[Given records]

-- ==== Sys2Proof/Machine/Warp.lean ====
section
/-!
DEFINITION. RS_WARP and RS_MASK (R61 to R64, R235 to R239).
-/

-- One declaration at a time: the threads of a parallel elaboration take memory together.
set_option Elab.async false

namespace Sys2Proof.Machine

/-! ### Meshes (R61, R62, R235, R236) -/

/-- A warp descriptor (R235). -/
structure WarpDesc where
  layout : Nat
  rsvd : Nat
  scale : Nat
  mesh : Nat × Nat
  src : Nat × Nat
  ranges : Nat
  mw : Nat
  mh : Nat
  sw : Nat
  sh : Nat
  mpitch : Nat
  spitch : Nat
  deriving DecidableEq, Repr

/-- The 64 bytes at a device address. -/
def State.devPacket (s : State) (a : Nat) : Packet := BitVec.ofNat 512 (s.devNat a 64)

/-- The warp descriptor that 64 bytes hold. -/
def WarpDesc.of (p : Packet) : WarpDesc :=
  let n := fun off k => pktNum p off k
  ⟨n 0 2, n 2 2, n 4 4, (n 8 8, n 16 8), (n 24 8, n 32 8), n 40 8, n 48 2, n 50 2, n 52 2, n 54 2, n 56 4, n 60 4⟩

/-- A mesh vertex (R61) with its source position. -/
structure Vertex where
  x : Val
  y : Val
  z : Val
  order : Nat
  cut : Bool
  sx : Nat
  sy : Nat
  deriving DecidableEq, Repr

/-- R61, R236: vertex (i, j) of a mesh, whose 16 bytes are at byte `off` of a record. -/
def vertexOf16 (p : Packet) (off i j : Nat) : Vertex :=
  ⟨val32 (pktNum p off 4), val32 (pktNum p (off + 4) 4), val32 (pktNum p (off + 8) 4), pktNum p (off + 12) 1,
    (pktNum p (off + 13) 1).testBit 0, 4 * i, 4 * j⟩

/-- R62: an edge between vertices is longer than 2 s L + 2, with `diag` for the source length of a diagonal. -/
def tooLong (s : Int) (diag : Bool) (a b : Vertex) : Bool :=
  match fixed a.x, fixed a.y, fixed b.x, fixed b.y with
  | some ax, some ay, some bx, some y1 =>
    let len := (bx - ax) * (bx - ax) + (y1 - ay) * (y1 - ay)
    if diag then
      -- len > (8 sqrt 2 s + 2)^2, that is d > 32 sqrt 2 s in units of 2^-298
      let d := len - 128 * s * s - 4 * 2 ^ 298
      let r := 2048 * s * s * 2 ^ 298
      if s < 0 && 4 * 2 ^ 298 < 128 * s * s then true
      else if s < 0 then (0 ≤ d || d * d < r) else (0 < d && r < d * d)
    else
      let t := 8 * s + 2 * 2 ^ 149
      t < 0 || t * t < len
  | _, _, _, _ => false

/-- A mesh triangle as it is drawn (R62, R63, R236): the source positions of its corners, and what its pixels carry. -/
structure MeshTri where
  tri : Option Tri
  z : Val × Val × Val
  sx : Nat × Nat × Nat
  sy : Nat × Nat × Nat
  cover : Nat
  order : Nat
  deriving DecidableEq, Repr

/-- R62, R236: the triangle of three vertices; the second edge of `diag` tells which edge is the diagonal. -/
def meshTri (s : Option Int) (upper : Bool) (a b c : Vertex) : MeshTri :=
  let long := match s with
    | some k => if upper then tooLong k false a b || tooLong k false b c || tooLong k true c a
        else tooLong k true a b || tooLong k false b c || tooLong k false c a
    | none => false
  let stretched := a.cut || b.cut || c.cut || long
  let far := fmax (fmax a.z b.z) c.z
  { tri := Tri.of (a.x, a.y) (b.x, b.y) (c.x, c.y)
    z := if stretched then (far, far, far) else (a.z, b.z, c.z)
    sx := (a.sx, b.sx, c.sx), sy := (a.sy, b.sy, c.sy)
    cover := if stretched then 128 else 255
    order := a.order }

/-- R235: the cells of a range record, clamped into the mesh, row by row. -/
def cellsIn (mw mh x0 y0 x1 y1 : Nat) : List (Nat × Nat) :=
  if x1 < x0 || y1 < y0 then []
  else
    let cl := fun v n => min v (n - 2)
    (List.range (cl y1 mh + 1 - cl y0 mh)).flatMap fun j =>
      (List.range (cl x1 mw + 1 - cl x0 mw)).map fun i => (cl x0 mw + i, cl y0 mh + j)

/-- The cells that candidate `k` draws, of a range record of 16 bytes. -/
def WarpDesc.cells (d : WarpDesc) (range k : Nat) : List (Nat × Nat) :=
  let n := fun i => bits range (64 * k + 16 * i + 15) (64 * k + 16 * i)
  cellsIn d.mw d.mh (n 0) (n 1) (n 2) (n 3)

/-- The mesh and the source planes of candidate `k`. -/
def WarpDesc.meshOf (d : WarpDesc) (k : Nat) : Nat := if k == 0 then d.mesh.1 else d.mesh.2
def WarpDesc.srcOf (d : WarpDesc) (k : Nat) : Nat := if k == 0 then d.src.1 else d.src.2

/-- R236: the triangles of both candidates in drawing order: the candidate, the cell, and whether it is the upper triangle. -/
def WarpDesc.tris (d : WarpDesc) (range : Nat) : List (Nat × (Nat × Nat) × Bool) :=
  [0, 1].flatMap fun k => (d.cells range k).flatMap fun c => [(k, c, true), (k, c, false)]

/-- The vertices (i, j) of a triangle of a cell (R236). -/
def cornersOf (c : Nat × Nat) (upper : Bool) : List (Nat × Nat) :=
  [c, if upper then (c.1 + 1, c.2) else (c.1 + 1, c.2 + 1), if upper then (c.1 + 1, c.2 + 1) else (c.1, c.2 + 1)]

/-- The ranges of memory that hold the vertices of a triangle. -/
def WarpDesc.vertexReads (d : WarpDesc) (t : Nat × (Nat × Nat) × Bool) : List (Nat × Nat) :=
  (cornersOf t.2.1 t.2.2).map fun v => (d.meshOf t.1 + v.2 * d.mpitch + 16 * v.1, 16)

[/Given records]

Go through the material above and copy each line that has the word "pktNum".

§ Result for this task:
  let n := fun off k => pktNum p off k
  ⟨val32 (pktNum p off 4), val32 (pktNum p (off + 4) 4), val32 (pktNum p (off + 8) 4), pktNum p (off + 12) 1,
    (pktNum p (off + 13) 1).testBit 0, 4 * i, 4 * j⟩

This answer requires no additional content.